____ Extracted information
-- ==== Sys2Proof/Syntax.lean ====
section
/-! DEFINITION. The commands: one constructor per row of opcode_table.json (30_encoding.md R51, R52, R54). -/

namespace Sys2Proof

/-- A command with the fields its row uses (30_encoding.md R54). -/
inductive Instr where
  /-- INIT: `MODE` (44_facade.md R155). -/
  | init (mode : Mode)
  /-- ENCODE: `ALLOW3`, `FORCE_BLACK`, `FSEL_EN`, `QUALITY` (43_encoder.md R140). -/
  | encode (allow3 forceBlack fselEn : Bool) (quality : BitVec 8)
  /-- DECODE: `MODE`, `SET_ALPHA` (41_decoder.md R95). -/
  | decode (mode : Mode) (setAlpha : Bool)
  /-- QUANTIZE: `MODE` (40_quantizer.md R85). -/
  | quantize (mode : Mode)
  /-- EXPAND: no field (40_quantizer.md R86). -/
  | expand
  /-- PALETTE: `MODE`, `COUNT3` (40_quantizer.md R87). -/
  | palette (mode : Mode) (count3 : Bool)
  /-- ASSIGN: `NPAL`, the palette's size less one (42_selector.md R105). -/
  | assign (npal : BitVec 2)
  deriving DecidableEq, Repr, Inhabited

end Sys2Proof
end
________
### Activity:
Would you restate the records word for word?

### Result:
-- ==== Sys2Proof/Syntax.lean ====
section
/-! DEFINITION. The commands: one constructor per row of opcode_table.json (30_encoding.md R51, R52, R54). -/

namespace Sys2Proof

/-- A command with the fields its row uses (30_encoding.md R54). -/
inductive Instr where
  /-- INIT: `MODE` (44_facade.md R155). -/
  | init (mode : Mode)
  /-- ENCODE: `ALLOW3`, `FORCE_BLACK`, `FSEL_EN`, `QUALITY` (43_encoder.md R140). -/
  | encode (allow3 forceBlack fselEn : Bool) (quality : BitVec 8)
  /-- DECODE: `MODE`, `SET_ALPHA` (41_decoder.md R95). -/
  | decode (mode : Mode) (setAlpha : Bool)
  /-- QUANTIZE: `MODE` (40_quantizer.md R85). -/
  | quantize (mode : Mode)
  /-- EXPAND: no field (40_quantizer.md R86). -/
  | expand
  /-- PALETTE: `MODE`, `COUNT3` (40_quantizer.md R87). -/
  | palette (mode : Mode) (count3 : Bool)
  /-- ASSIGN: `NPAL`, the palette's size less one (42_selector.md R105). -/
  | assign (npal : BitVec 2)
  deriving DecidableEq, Repr, Inhabited

end Sys2Proof
end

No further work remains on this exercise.